After getting real recommendations, I turned to the Book Suggestions Ninja and entered Weaveworld by Clive Barker. The Book Suggestions Ninja suggested a bunch of books that are similar to Weaveworld.
The top recommendation is The Library at Mount Char by Scott Hawkins. This sounds like a great recommendation - a “horrifying and hilarious” book about gods and secrets with weird and esoteric characters. The other recommendations are great too - Imajica and Night Watch are both books I’ve been interested. The Stand is also a frequent recommendation. Further down there are great books I’ve read before, like The Lies of Locke Lamora and The Warded Man, but for the most part all of these books are really good new recommendations. Looks like I will have plenty of reading to do!
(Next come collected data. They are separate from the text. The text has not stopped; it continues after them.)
/-! ## FrameCodec and CommandSet -/

/-- R120: CSUM is the exclusive-or of its three bytes, with the corner cases the rule lists. The result lands at the
codec port and nothing else changes. -/
def Obligations.CsumIsXor : Prop :=
  (∀ (c a d : Byte) (s : State), exec (.csum c a d) s = .next { s with codecPort := .ok (.byte (c ^^^ a ^^^ d)) })
  ∧ csum 0 0 0 = 0 ∧ csum 3 0 1 = 2
  ∧ (∀ x d : Byte, csum x x d = d)
  ∧ (∀ c a d : Byte, c ^^^ a ^^^ d ^^^ csum c a d = 0)
  ∧ (∀ c a d : Byte, csum c a d = csum a c d ∧ csum c a d = csum c d a ∧ csum c a d = csum d a c)

/-- R124: ISRESP holds exactly when the high nibble is not zero, in the rule's three spellings. -/
def Obligations.IsrespHighNibble : Prop :=
  ∀ (c : Byte) (s : State),
    exec (.isresp c) s = .next { s with codecPort := .ok (.bool ((c &&& 0xF0) != 0)) }
    ∧ ((c &&& 0xF0) != 0) = (c.extractLsb' 4 4 != 0)
    ∧ ((c &&& 0xF0) != 0) = decide (16 ≤ c.toNat)

/-- R122, R125, R126: DECODE is total, exposes bytes 0 to 2 and does not compare the fourth; RESPCODE and REQCODE are
`255 - c` on every byte, each the 8-bit complement and each other's inverse, and the response bytes of the request
codes 0 to 8 are 255 down to 247. -/
def Obligations.DecodeAndResponseCodes : Prop :=
  (∀ (b0 b1 b2 b3 : Byte) (s : State),
    exec (.decode b0 b1 b2 b3) s =
      .next { s with codecPort := .ok (.frame { command := b0, address := b1, data := b2 }) })
  ∧ (∀ b0 b1 b2 b3 : Byte, frameChecksum (decodeQuad ⟨b0, b1, b2, b3⟩) = b0 ^^^ b1 ^^^ b2)
  ∧ (∀ (c : Byte) (s : State), exec (.respcode c) s = .next { s with codecPort := .ok (.byte (255 - c)) })
  ∧ (∀ (r : Byte) (s : State), exec (.reqcode r) s = .next { s with codecPort := .ok (.byte (255 - r)) })
  ∧ (∀ c : Byte, respCode c = ~~~c ∧ reqCode (respCode c) = c)
  ∧ (∀ c : Byte, c.toNat ≤ 8 → (respCode c).toNat = 255 - c.toNat ∧ 247 ≤ (respCode c).toNat)
  ∧ (∀ c : Byte, logicalCommand c = if 16 ≤ c.toNat then 255 - c else c)

/-- R127: LABEL of a frame is the name of its logical command, or E_LABEL when that is above 8. -/
def Obligations.LabelOrError : Prop :=
  ∀ (f : Frame) (s : State) (k : Byte), k = (if 16 ≤ f.command.toNat then 255 - f.command else f.command) →
    (k.toNat ≤ 8 → ∃ n : CommandName, exec (.label f) s = .next { s with codecPort := .ok (.label n) }
      ∧ ["NOOP", "SETUP", "GETPORT", "SETPORT", "GETOPTION", "SETOPTION", "SETSINGLE", "DELSINGLE", "TOGGLE"][k.toNat]?
        = some (labelText n))
    ∧ (8 < k.toNat → exec (.label f) s = .next { s with codecPort := .err { cause := .label, info := k.setWidth 16 } })

/-- R121 with log 13 (HOST must hold the idle transport: the model's reading of R290) and log 10 (the result lands at
the codec port): ENCODE of three integers in range writes TXF and answers the frame; the first operand out of range
ends it with E_RANGE_BYTE and TXF unchanged, where that the info names the first of several is the model's choice
(log 14). Any byte may be the command. -/
def Obligations.EncodeWritesTxf : Prop :=
  ∀ (c a d : Int) (s : State), hostReady s →
    ((0 ≤ c ∧ c ≤ 255) → (0 ≤ a ∧ a ≤ 255) → (0 ≤ d ∧ d ≤ 255) →
      ∃ q : Quad, q = requestQuad (BitVec.ofInt 8 c) (BitVec.ofInt 8 a) (BitVec.ofInt 8 d)
        ∧ exec (.encode c a d) s = .next { s with txf := q, txfWritten := true, codecPort := .ok (.bytes q) })
    ∧ ((c < 0 ∨ 255 < c) →
      exec (.encode c a d) s = .next { s with codecPort := .err { cause := .rangeByte, info := 0 } })
    ∧ ((0 ≤ c ∧ c ≤ 255) → (a < 0 ∨ 255 < a) →
      exec (.encode c a d) s = .next { s with codecPort := .err { cause := .rangeByte, info := 1 } })
    ∧ ((0 ≤ c ∧ c ≤ 255) → (0 ≤ a ∧ a ≤ 255) → (d < 0 ∨ 255 < d) →
      exec (.encode c a d) s = .next { s with codecPort := .err { cause := .rangeByte, info := 2 } })

/-- R139 (a) to (d), the laws of the codec. -/
def Obligations.CodecLaws : Prop :=
  (∀ c a d : Byte, (frameBytes c a d).toList.length = 4
    ∧ (frameBytes c a d).b0 = c ∧ (frameBytes c a d).b1 = a ∧ (frameBytes c a d).b2 = d
    ∧ (frameBytes c a d).b0 ^^^ (frameBytes c a d).b1 ^^^ (frameBytes c a d).b2 ^^^ (frameBytes c a d).b3 = 0)
  ∧ (∀ c a d : Byte, decodeQuad (frameBytes c a d) = { command := c, address := a, data := d })
  ∧ (∀ c : Byte, c.toNat ≤ 8 → isResp c = false ∧ isResp (respCode c) = true ∧ reqCode (respCode c) = c
    ∧ labelOf (logicalCommand (respCode c)) = labelOf (logicalCommand c))
  ∧ (∀ r : Byte, 0xF0 ≤ r.toNat → isResp r = true)

/-! ## RelayState -/

/-- R150, R151, R152: bit i of the packed byte is element i of the vector, both ways, and MASK1 is true at its index
only. The range errors of UNPACK and MASK1 leave everything but the codec port unchanged; that UNPACK's info is 2, and
the info of MASK1 for a negative index, are the model's choice (log 14). -/
def Obligations.RelayVectorOps : Prop :=
  (∀ (v : RelayVec) (s : State), ∃ b : Byte, exec (.pack v) s = .next { s with codecPort := .ok (.byte b) }
    ∧ ∀ i : Fin 8, b.getLsbD i = v[i])
  ∧ (∀ (b : Int) (s : State), 0 ≤ b → b ≤ 255 →
    ∃ v : RelayVec, exec (.unpack b) s = .next { s with codecPort := .ok (.vec v) }
      ∧ ∀ i : Fin 8, v[i] = (BitVec.ofInt 8 b).getLsbD i)
  ∧ (∀ (b : Int) (s : State), b < 0 ∨ 255 < b →
    exec (.unpack b) s = .next { s with codecPort := .err { cause := .rangeByte, info := 2 } })
  ∧ (∀ (x : Int) (s : State), 0 ≤ x → x ≤ 7 →
    ∃ v : RelayVec, exec (.mask1 x) s = .next { s with codecPort := .ok (.vec v) }
      ∧ ∀ i : Fin 8, v[i] = decide ((i.val : Int) = x))
  ∧ (∀ (x : Int) (s : State), x < 0 ∨ 7 < x →
    exec (.mask1 x) s = .next { s with codecPort := .err { cause := .rangeIndex, info := BitVec.ofInt 16 x } })

/-- R153, R154 and the lane operations of R155: PACK and UNPACK are exact inverses; the packed single-bit mask of index
i is `1 << i`; setting and clearing the lanes of a mask leaves the other lanes, and clearing after setting is
clearing; PULSE's mask is lanes 5, 6 and 7. -/
def Obligations.RelayVectorLaws : Prop :=
  (∀ v : RelayVec, unpack (pack v) = v) ∧ (∀ b : Byte, pack (unpack b) = b)
  ∧ (∀ i : Fin 8, pack (oneHot i) = (1 : Byte) <<< i.val ∧ ∀ j : Fin 8, (oneHot i)[j] = decide (j = i))
  ∧ (∀ (b m : Byte) (i : Nat), i < 8 → (setBits b m).getLsbD i = (b.getLsbD i || m.getLsbD i)
    ∧ (clrBits b m).getLsbD i = (b.getLsbD i && !m.getLsbD i))
  ∧ (∀ b m : Byte, clrBits (setBits b m) m = clrBits b m)
  ∧ (∀ i : Fin 8, pulseMask.getLsbD i = decide (5 ≤ i.val))

/-! ## SerialTransport -/

/-- R166, R168: CONNECT by the holder of the idle, closed transport opens it when the line opens and reports
E_CONN_OPEN when it does not; in every other case it is refused. Whether the line opens is the input `line_open_ok`
(R30), which the platform drives (log 8). -/
def Obligations.ConnectOutcomes : Prop :=
  ∀ s : State,
    (hostReady s → s.isOpen = false → s.lineOpenOk = true →
      exec .connect s = .next { s with isOpen := true, rxb := [], txb := [], ev := s.ev ++ [.flush, .opened],
                                       hostPort := .ok .unit })
    ∧ (hostReady s → s.isOpen = false → s.lineOpenOk = false →
      exec .connect s = .next { s with hostPort := .err { cause := .connOpen, info := 0 } })
    ∧ (hostReady s → s.isOpen = true → exec .connect s = .refused .alreadyOpen)
    ∧ (¬ hostReady s → exec .connect s = .refused .notHolder ∨ exec .connect s = .refused .busy)
    ∧ (∀ level, agentStep (.driveLineOk level) s = .next { s with lineOpenOk := level })

/-- R186, R187: SHUTDOWN by the holder of the idle transport closes it and empties the buffers, does nothing to a
closed one, and always completes; otherwise it is refused. -/
def Obligations.ShutdownOutcomes : Prop :=
  ∀ s : State,
    (hostReady s → s.isOpen = true →
      exec .shutdown s = .next { s with isOpen := false, rxb := [], txb := [], ev := s.ev ++ [.closed],
                                        hostPort := .ok .unit })
    ∧ (hostReady s → s.isOpen = false → exec .shutdown s = .next { s with hostPort := .ok .unit })
    ∧ (¬ hostReady s → exec .shutdown s = .refused .notHolder ∨ exec .shutdown s = .refused .busy)

/-- R64: an arriving byte is appended to RXB when the transport is open and RXB is not full, and is dropped with no
state change otherwise. -/
def Obligations.LineArrival : Prop :=
  ∀ (b : Byte) (s : State),
    (s.isOpen = true → (∀ d, s.params.rxbDepth = some d → s.rxb.length < d) →
      agentStep (.arrive b) s = .next { s with rxb := s.rxb ++ [b] })
    ∧ (s.isOpen = false → agentStep (.arrive b) s = .next s)
    ∧ (∀ d, s.params.rxbDepth = some d → d ≤ s.rxb.length → agentStep (.arrive b) s = .next s)

/-- R173, R174 (with R66 and R62): the flush step and the write step of an exchange, taken by its owner: HOST, or
SWITCHER in `S_EXCH`. -/
def Obligations.FlushAndWriteSteps : Prop :=
  ∀ (s : State) (owner : AgentStep), s.ss ≠ .exch ∧ owner = .own ∨ s.ss = .exch ∧ owner = .switcher →
    (s.xs = .flush →
      agentStep owner s = .next { s with rxb := [], txb := [], ev := s.ev ++ [.flush], xs := .write })
    ∧ (s.xs = .write →
      agentStep owner s = .next { s with txb := [], ev := s.ev ++ [.tx s.txf.b0 s.txf.b1 s.txf.b2 s.txf.b3],
                                         cn := 0, xs := .read })
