/-! ## writeRxf -/

@[simp] theorem writeRxf_txf (q : Quad) (s : State) : (writeRxf q s).txf = s.txf := rfl
@[simp] theorem writeRxf_rxf (q : Quad) (s : State) : (writeRxf q s).rxf = q := rfl
@[simp] theorem writeRxf_ch (q : Quad) (s : State) : (writeRxf q s).ch = s.ch := rfl
@[simp] theorem writeRxf_cn (q : Quad) (s : State) : (writeRxf q s).cn = s.cn := rfl
@[simp] theorem writeRxf_disc (q : Quad) (s : State) : (writeRxf q s).disc = s.disc := rfl
@[simp] theorem writeRxf_xres (q : Quad) (s : State) : (writeRxf q s).xres = s.xres := rfl
@[simp] theorem writeRxf_lreq (q : Quad) (s : State) : (writeRxf q s).lreq = s.lreq := rfl
@[simp] theorem writeRxf_lres (q : Quad) (s : State) : (writeRxf q s).lres = s.lres := rfl
@[simp] theorem writeRxf_pv (q : Quad) (s : State) : (writeRxf q s).pv = s.pv := rfl
@[simp] theorem writeRxf_cur (q : Quad) (s : State) : (writeRxf q s).cur = s.cur := rfl
@[simp] theorem writeRxf_rxb (q : Quad) (s : State) : (writeRxf q s).rxb = s.rxb := rfl
@[simp] theorem writeRxf_txb (q : Quad) (s : State) : (writeRxf q s).txb = s.txb := rfl
@[simp] theorem writeRxf_xs (q : Quad) (s : State) : (writeRxf q s).xs = s.xs := rfl
@[simp] theorem writeRxf_ps (q : Quad) (s : State) : (writeRxf q s).ps = s.ps := rfl
@[simp] theorem writeRxf_ss (q : Quad) (s : State) : (writeRxf q s).ss = s.ss := rfl
@[simp] theorem writeRxf_ds (q : Quad) (s : State) : (writeRxf q s).ds = s.ds := rfl
@[simp] theorem writeRxf_isOpen (q : Quad) (s : State) : (writeRxf q s).isOpen = s.isOpen := rfl
@[simp] theorem writeRxf_intr (q : Quad) (s : State) : (writeRxf q s).intr = s.intr := rfl
@[simp] theorem writeRxf_doneSw (q : Quad) (s : State) : (writeRxf q s).doneSw = s.doneSw := rfl
@[simp] theorem writeRxf_doneDp (q : Quad) (s : State) : (writeRxf q s).doneDp = s.doneDp := rfl
@[simp] theorem writeRxf_curv (q : Quad) (s : State) : (writeRxf q s).curv = s.curv := rfl
@[simp] theorem writeRxf_csumVerify (q : Quad) (s : State) : (writeRxf q s).csumVerify = s.csumVerify := rfl
@[simp] theorem writeRxf_maxDiscard (q : Quad) (s : State) : (writeRxf q s).maxDiscard = s.maxDiscard := rfl
@[simp] theorem writeRxf_errlog (q : Quad) (s : State) : (writeRxf q s).errlog = s.errlog := rfl
@[simp] theorem writeRxf_reqq (q : Quad) (s : State) : (writeRxf q s).reqq = s.reqq := rfl
@[simp] theorem writeRxf_resq (q : Quad) (s : State) : (writeRxf q s).resq = s.resq := rfl
@[simp] theorem writeRxf_ev (q : Quad) (s : State) : (writeRxf q s).ev = s.ev := rfl
@[simp] theorem writeRxf_params (q : Quad) (s : State) : (writeRxf q s).params = s.params := rfl
@[simp] theorem writeRxf_cop (q : Quad) (s : State) : (writeRxf q s).cop = s.cop := rfl
@[simp] theorem writeRxf_intrSw (q : Quad) (s : State) : (writeRxf q s).intrSw = s.intrSw := rfl
@[simp] theorem writeRxf_intrDp (q : Quad) (s : State) : (writeRxf q s).intrDp = s.intrDp := rfl
@[simp] theorem writeRxf_lineOpenOk (q : Quad) (s : State) : (writeRxf q s).lineOpenOk = s.lineOpenOk := rfl
@[simp] theorem writeRxf_hostPort (q : Quad) (s : State) : (writeRxf q s).hostPort = s.hostPort := rfl
@[simp] theorem writeRxf_codecPort (q : Quad) (s : State) : (writeRxf q s).codecPort = s.codecPort := rfl
@[simp] theorem writeRxf_fePort (q : Quad) (s : State) : (writeRxf q s).fePort = s.fePort := rfl
@[simp] theorem writeRxf_regPort (q : Quad) (s : State) : (writeRxf q s).regPort = s.regPort := rfl
@[simp] theorem writeRxf_txfWritten (q : Quad) (s : State) : (writeRxf q s).txfWritten = s.txfWritten := rfl
@[simp] theorem writeRxf_rxfWritten (q : Quad) (s : State) : (writeRxf q s).rxfWritten = true := rfl
@[simp] theorem writeRxf_drawn (q : Quad) (s : State) : (writeRxf q s).drawn = s.drawn := rfl
@[simp] theorem writeRxf_feWait (q : Quad) (s : State) : (writeRxf q s).feWait = s.feWait := rfl
@[simp] theorem writeRxf_agenda (q : Quad) (s : State) : (writeRxf q s).agenda = s.agenda := rfl
@[simp] theorem writeRxf_lineIn (q : Quad) (s : State) : (writeRxf q s).lineIn = s.lineIn := rfl
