-- ==== Sys2Proof/Tests/Slice0.lean ====
section
/-! SUPPORT. Tests: ill-formed terms are refused, words written from 30_encoding.md decode to their instructions,
single steps give the values of spec/95_test_vectors.md, and every statement with hypotheses has a witness of them. -/

namespace Sys2Proof.Tests

open Sys2Proof.Machine

/-! ## Helpers -/

/-- The outcome is a next state of which `p` holds. -/
def nextIs (o : Host.Outcome State Fault Refusal) (p : State → Bool) : Bool :=
  match o with
  | .next t => p t
  | .fault _ => false
  | .refused _ => false

/-- The outcome is the refusal `r`. -/
def refusedAs (o : Host.Outcome State Fault Refusal) (r : Refusal) : Bool :=
  match o with
  | .next _ => false
  | .fault _ => false
  | .refused q => q == r

/-- The transport is open and HOST holds it. -/
def opened : State := { State.reset with isOpen := true }

/-- As `opened`, and the line does `acts` next. -/
def line (acts : List LineAct) : State := { opened with lineIn := acts }

/-- The line answers with the four bytes of `c` and then falls silent. -/
def answering (c : Quad) : State := line (quadActs c ++ [.silence])

/-- RXF is `[0xAA, ..]`, left by an earlier exchange (95_test_vectors.md P3). -/
def stale (s : State) : State := writeRxf ⟨0xAA, 0xAA, 0xAA, 0xAA⟩ s

/-- Relay vectors from their packed bytes. -/
def vec (b : Byte) : RelayVec := unpack b

/-- An error by cause and info. -/
def err (c : Cause) (n : Info) : PortState := .err { cause := c, info := n }

/-! ## WellFormed refuses ill-formed terms -/

/-- The checksum of a request frame (R95): E8's frame with another fourth byte. -/
theorem test_wf_request_checksum :
    (Instr.setport 0 1 2).wellFormed = true ∧ (Instr.setport 0 1 3).wellFormed = false
    ∧ (Instr.noop 0 0 1).wellFormed = false ∧ (Instr.toggle 0 0xFF 0xF6).wellFormed = false := by decide

/-- The operand of RESPCODE is 0 to 8 (R125). -/
theorem test_wf_respcode : (Instr.respcode 8).wellFormed = true ∧ (Instr.respcode 9).wellFormed = false := by decide

/-- The operand of REQCODE is a response byte (R126). -/
theorem test_wf_reqcode : (Instr.reqcode 16).wellFormed = true ∧ (Instr.reqcode 15).wellFormed = false := by decide

/-- A settle delay is not negative (R32). -/
theorem test_wf_submit : (Instr.submit 1 0).wellFormed = true ∧ (Instr.submit 1 (-1)).wellFormed = false := by decide

/-- A duration is not negative (R32). -/
theorem test_wf_batch :
    (Instr.batch .pulse [1] none).wellFormed = true ∧ (Instr.batch .pulse [1] (some (-1))).wellFormed = false := by
  decide

/-! ## Words written out from the encodings decode to their instructions -/

/-- Request words: command byte 0 to 8, then address, data, checksum (R95; frames of 95_test_vectors.md 2.1). -/
theorem test_decode_requests :
    decodeTableWord 32 0x00000000 = some (.noop 0x00 0x00 0x00)
    ∧ decodeTableWord 32 0x01010000 = some (.setup 0x01 0x00 0x00)
    ∧ decodeTableWord 32 0x02010003 = some (.getport 0x01 0x00 0x03)
    ∧ decodeTableWord 32 0x03000102 = some (.setport 0x00 0x01 0x02)
    ∧ decodeTableWord 32 0x04000004 = some (.getoption 0x00 0x00 0x04)
    ∧ decodeTableWord 32 0x05000104 = some (.setoption 0x00 0x01 0x04)
    ∧ decodeTableWord 32 0x0600080E = some (.setsingle 0x00 0x08 0x0E)
    ∧ decodeTableWord 32 0x0700080F = some (.delsingle 0x00 0x08 0x0F)
    ∧ decodeTableWord 32 0x0800FFF7 = some (.toggle 0x00 0xFF 0xF7) := by decide

/-- Response words: command byte `255 - c` (R96). -/
theorem test_decode_responses :
    decodeTableWord 32 0xFF0000FF = some (.rNoop 0x00 0x00 0xFF)
    ∧ decodeTableWord 32 0xFE0100FF = some (.rSetup 0x01 0x00 0xFF)
    ∧ decodeTableWord 32 0xFD0005F8 = some (.rGetport 0x00 0x05 0xF8)
    ∧ decodeTableWord 32 0xFC0001FD = some (.rSetport 0x00 0x01 0xFD)
    ∧ decodeTableWord 32 0xFB1020CB = some (.rGetoption 0x10 0x20 0xCB)
    ∧ decodeTableWord 32 0xFA0001FB = some (.rSetoption 0x00 0x01 0xFB)
    ∧ decodeTableWord 32 0xF90008F1 = some (.rSetsingle 0x00 0x08 0xF1)
    ∧ decodeTableWord 32 0xF80000F8 = some (.rDelsingle 0x00 0x00 0xF8)
    ∧ decodeTableWord 32 0xF70000F7 = some (.rToggle 0x00 0x00 0xF7) := by decide

/-- Words of the reserved ranges at their ends (R91): the bits that the row leaves open are the operand `sub`. -/
theorem test_decode_reserved :
    decodeTableWord 32 0x09010203 = some (.rsvdLow0909 0x01 0x02 0x03)
    ∧ decodeTableWord 32 0x0B010203 = some (.rsvdLow0A0B 1 0x01 0x02 0x03)
    ∧ decodeTableWord 32 0x0E010203 = some (.rsvdLow0C0F 2 0x01 0x02 0x03)
    ∧ decodeTableWord 32 0x10010203 = some (.rsvdMid101F 0 0x01 0x02 0x03)
    ∧ decodeTableWord 32 0x3F010203 = some (.rsvdMid203F 31 0x01 0x02 0x03)
    ∧ decodeTableWord 32 0x41010203 = some (.rsvdMid407F 1 0x01 0x02 0x03)
    ∧ decodeTableWord 32 0xBF010203 = some (.rsvdMid80BF 63 0x01 0x02 0x03)
    ∧ decodeTableWord 32 0xC0010203 = some (.rsvdMidC0DF 0 0x01 0x02 0x03)
    ∧ decodeTableWord 32 0xEF0000EF = some (.rsvdMidE0EF 15 0x00 0x00 0xEF)
    ∧ decodeTableWord 32 0xF0000000 = some (.rsvdHighF0F3 0 0x00 0x00 0x00)
    ∧ decodeTableWord 32 0xF5010203 = some (.rsvdHighF4F5 1 0x01 0x02 0x03)
    ∧ decodeTableWord 32 0xF6010203 = some (.rsvdHighF6F6 0x01 0x02 0x03) := by decide

/-- A port operation has no word (R112), and three bytes are never decoded (R103). -/
theorem test_decode_none : decodeTableWord 0 0 = none ∧ decode [0x03, 0x00, 0x01] = .error (.length 3) := by decide

/-- The step fetches and runs exactly the word that was placed (E8's request, unsent because the transport is closed). -/
theorem test_fetch_word :
    nextIs (step (State.reset.withFetchWord 32 0x03000102))
      (fun t => t.txf == ⟨0x03, 0x00, 0x01, 0x02⟩ && t.hostPort == err .connClosed 0 && t.agenda == []) = true := by
  decide

/-! ## Frames -/

/-- What a request frame leaves: the frame in TXF and on the line, and the response's frame as the completion. -/
def sends (i : Instr) (q c : Quad) : Bool :=
  nextIs (exec i (answering c)) (fun t =>
    t.txf == q && t.hostPort == .ok (.frame (decodeQuad c)) && t.ev == exchangeEvents Params.defaults q c)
I chose two books to read - the top recommendation and the 19th suggestion which are both listed as SO good. The top recommendation, The Library at Mount Char by Scott Hawkins was really SO good in that I couldn’t put it down and finished it in four days. The other book is Hard Magic by Larry Correia which has these elements of magical realism and horror and fantasy that I liked about Weaveworld. This is impressive that the suggested books stay so close to the original, even this far down the list!
I like these recommendations, a lot. They get straight to the point and have some books that I know are good, which makes me think the rest could be good too. These recommendations literally took me 6 seconds of searching and 2 minutes of scanning the web page.
The result of this rather long article and four weeks of work and 1,600 lines of code is www.booksuggestions.ninja.
No recommendation will probably ever be better than your friends. However, if you carefully analyze genres, look at a diverse list of authors, and filter out sequels, you can find great recommendations. This is what my app, Book Suggestions Ninja, tries to do — maybe it will work for you too? If it does, please let me know, tweet me @nicenovelninja (tweet me if it doesn’t work, too).
In any case, I found a new book to read after finishing Weaveworld which is all I could really ask.